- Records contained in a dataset
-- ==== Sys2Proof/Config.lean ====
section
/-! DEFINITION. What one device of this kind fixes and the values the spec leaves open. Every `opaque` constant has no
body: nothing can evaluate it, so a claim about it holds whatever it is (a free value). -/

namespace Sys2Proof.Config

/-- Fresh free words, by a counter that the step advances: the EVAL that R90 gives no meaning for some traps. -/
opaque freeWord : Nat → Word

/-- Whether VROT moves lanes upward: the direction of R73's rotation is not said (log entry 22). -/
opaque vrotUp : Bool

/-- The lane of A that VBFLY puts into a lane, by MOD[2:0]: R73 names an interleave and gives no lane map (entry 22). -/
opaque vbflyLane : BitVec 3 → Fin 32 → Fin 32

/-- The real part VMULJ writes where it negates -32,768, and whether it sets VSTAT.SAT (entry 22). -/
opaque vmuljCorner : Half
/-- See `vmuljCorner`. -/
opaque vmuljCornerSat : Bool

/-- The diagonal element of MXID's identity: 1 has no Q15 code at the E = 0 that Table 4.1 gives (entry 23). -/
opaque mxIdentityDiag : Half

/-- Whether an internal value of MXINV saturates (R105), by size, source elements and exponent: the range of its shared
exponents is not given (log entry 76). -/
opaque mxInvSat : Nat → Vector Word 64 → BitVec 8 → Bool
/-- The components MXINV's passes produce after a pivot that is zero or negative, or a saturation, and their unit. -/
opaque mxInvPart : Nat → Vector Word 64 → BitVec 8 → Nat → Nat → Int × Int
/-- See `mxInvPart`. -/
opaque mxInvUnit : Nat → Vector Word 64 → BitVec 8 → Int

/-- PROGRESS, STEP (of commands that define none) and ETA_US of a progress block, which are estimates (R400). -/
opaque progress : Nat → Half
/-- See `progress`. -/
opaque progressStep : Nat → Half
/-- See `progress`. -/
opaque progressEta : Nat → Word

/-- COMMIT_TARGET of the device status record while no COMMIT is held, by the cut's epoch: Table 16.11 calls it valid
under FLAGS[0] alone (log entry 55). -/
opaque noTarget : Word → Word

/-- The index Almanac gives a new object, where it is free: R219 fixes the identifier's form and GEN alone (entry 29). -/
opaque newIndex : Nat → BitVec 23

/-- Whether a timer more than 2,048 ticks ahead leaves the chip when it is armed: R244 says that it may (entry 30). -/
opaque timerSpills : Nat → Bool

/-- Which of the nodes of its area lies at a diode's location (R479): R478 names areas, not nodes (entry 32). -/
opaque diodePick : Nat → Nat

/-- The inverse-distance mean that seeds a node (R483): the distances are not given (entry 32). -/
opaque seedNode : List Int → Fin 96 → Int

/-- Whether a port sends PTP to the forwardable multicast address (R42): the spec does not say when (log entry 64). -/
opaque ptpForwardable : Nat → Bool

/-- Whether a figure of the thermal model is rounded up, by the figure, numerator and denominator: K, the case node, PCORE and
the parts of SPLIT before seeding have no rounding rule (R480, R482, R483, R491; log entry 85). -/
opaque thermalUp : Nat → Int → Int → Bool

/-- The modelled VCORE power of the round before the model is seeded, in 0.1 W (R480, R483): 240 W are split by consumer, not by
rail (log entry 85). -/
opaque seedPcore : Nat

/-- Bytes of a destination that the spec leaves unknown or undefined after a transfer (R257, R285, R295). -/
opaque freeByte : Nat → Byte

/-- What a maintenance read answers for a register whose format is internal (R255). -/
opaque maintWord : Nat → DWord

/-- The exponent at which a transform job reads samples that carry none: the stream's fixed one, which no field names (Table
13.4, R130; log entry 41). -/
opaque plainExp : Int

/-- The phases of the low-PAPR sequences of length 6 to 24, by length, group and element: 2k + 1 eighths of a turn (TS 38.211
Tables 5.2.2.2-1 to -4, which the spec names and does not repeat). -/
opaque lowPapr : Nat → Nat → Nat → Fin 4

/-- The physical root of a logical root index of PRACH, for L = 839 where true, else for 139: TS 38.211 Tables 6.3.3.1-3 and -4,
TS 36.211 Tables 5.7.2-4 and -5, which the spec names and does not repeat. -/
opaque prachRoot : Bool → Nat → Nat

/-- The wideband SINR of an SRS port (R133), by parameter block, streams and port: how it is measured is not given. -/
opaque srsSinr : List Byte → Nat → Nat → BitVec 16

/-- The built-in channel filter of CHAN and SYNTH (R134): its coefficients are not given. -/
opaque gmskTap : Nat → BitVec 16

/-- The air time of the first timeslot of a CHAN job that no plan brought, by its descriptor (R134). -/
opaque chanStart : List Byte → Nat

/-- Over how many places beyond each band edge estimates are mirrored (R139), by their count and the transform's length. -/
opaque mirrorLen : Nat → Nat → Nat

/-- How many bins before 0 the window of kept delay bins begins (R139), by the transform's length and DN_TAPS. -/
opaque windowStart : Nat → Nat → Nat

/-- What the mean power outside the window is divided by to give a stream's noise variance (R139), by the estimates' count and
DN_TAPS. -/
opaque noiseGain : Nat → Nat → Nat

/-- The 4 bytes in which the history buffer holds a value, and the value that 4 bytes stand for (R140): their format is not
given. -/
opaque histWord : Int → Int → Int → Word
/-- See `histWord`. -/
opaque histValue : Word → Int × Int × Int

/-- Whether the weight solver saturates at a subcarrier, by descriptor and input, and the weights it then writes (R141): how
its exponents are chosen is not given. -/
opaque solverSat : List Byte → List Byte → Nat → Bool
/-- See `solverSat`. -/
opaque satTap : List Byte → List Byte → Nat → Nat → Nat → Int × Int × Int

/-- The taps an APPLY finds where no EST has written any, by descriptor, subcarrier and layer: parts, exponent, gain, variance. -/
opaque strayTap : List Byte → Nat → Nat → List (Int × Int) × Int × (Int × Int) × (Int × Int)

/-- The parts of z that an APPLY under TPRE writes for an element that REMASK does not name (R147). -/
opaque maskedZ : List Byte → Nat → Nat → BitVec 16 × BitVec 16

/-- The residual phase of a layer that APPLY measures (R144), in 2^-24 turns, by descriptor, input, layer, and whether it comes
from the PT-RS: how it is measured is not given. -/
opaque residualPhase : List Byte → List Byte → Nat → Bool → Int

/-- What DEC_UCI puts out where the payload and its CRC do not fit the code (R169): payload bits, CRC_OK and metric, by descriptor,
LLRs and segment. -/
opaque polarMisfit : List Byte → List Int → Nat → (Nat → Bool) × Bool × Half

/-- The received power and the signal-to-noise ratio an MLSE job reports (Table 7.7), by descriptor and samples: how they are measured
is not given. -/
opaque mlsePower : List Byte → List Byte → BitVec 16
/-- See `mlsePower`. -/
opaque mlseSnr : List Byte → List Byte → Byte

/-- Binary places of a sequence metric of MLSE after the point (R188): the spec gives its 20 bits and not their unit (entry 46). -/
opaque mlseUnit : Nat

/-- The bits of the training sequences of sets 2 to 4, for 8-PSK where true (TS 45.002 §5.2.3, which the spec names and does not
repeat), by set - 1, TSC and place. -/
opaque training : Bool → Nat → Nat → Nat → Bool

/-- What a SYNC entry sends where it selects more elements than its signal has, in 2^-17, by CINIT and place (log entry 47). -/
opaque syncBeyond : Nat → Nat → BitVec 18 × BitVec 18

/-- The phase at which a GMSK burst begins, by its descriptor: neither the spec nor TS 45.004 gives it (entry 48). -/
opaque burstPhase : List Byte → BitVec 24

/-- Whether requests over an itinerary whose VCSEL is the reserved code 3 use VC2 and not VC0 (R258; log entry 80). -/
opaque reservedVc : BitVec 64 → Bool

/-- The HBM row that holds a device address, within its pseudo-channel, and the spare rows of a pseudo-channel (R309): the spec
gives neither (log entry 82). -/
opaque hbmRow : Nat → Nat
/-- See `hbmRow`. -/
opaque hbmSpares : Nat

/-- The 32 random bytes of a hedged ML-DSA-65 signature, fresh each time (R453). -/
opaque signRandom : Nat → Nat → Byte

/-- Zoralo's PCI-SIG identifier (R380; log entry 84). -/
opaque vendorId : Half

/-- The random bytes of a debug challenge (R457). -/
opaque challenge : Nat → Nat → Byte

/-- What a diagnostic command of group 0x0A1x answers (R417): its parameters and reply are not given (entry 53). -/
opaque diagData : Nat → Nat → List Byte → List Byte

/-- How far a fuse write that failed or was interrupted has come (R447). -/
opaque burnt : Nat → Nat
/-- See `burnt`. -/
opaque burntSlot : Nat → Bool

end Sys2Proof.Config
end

- WHAT IS REQUIRED
Could you please retype the lines from the start of the data through the line with "namespace Sys2Proof.Config", both included, and nothing else?

- SOLUTION FOR THIS EXERCISE
-- ==== Sys2Proof/Config.lean ====
section
/-! DEFINITION. What one device of this kind fixes and the values the spec leaves open. Every `opaque` constant has no
body: nothing can evaluate it, so a claim about it holds whatever it is (a free value). -/

namespace Sys2Proof.Config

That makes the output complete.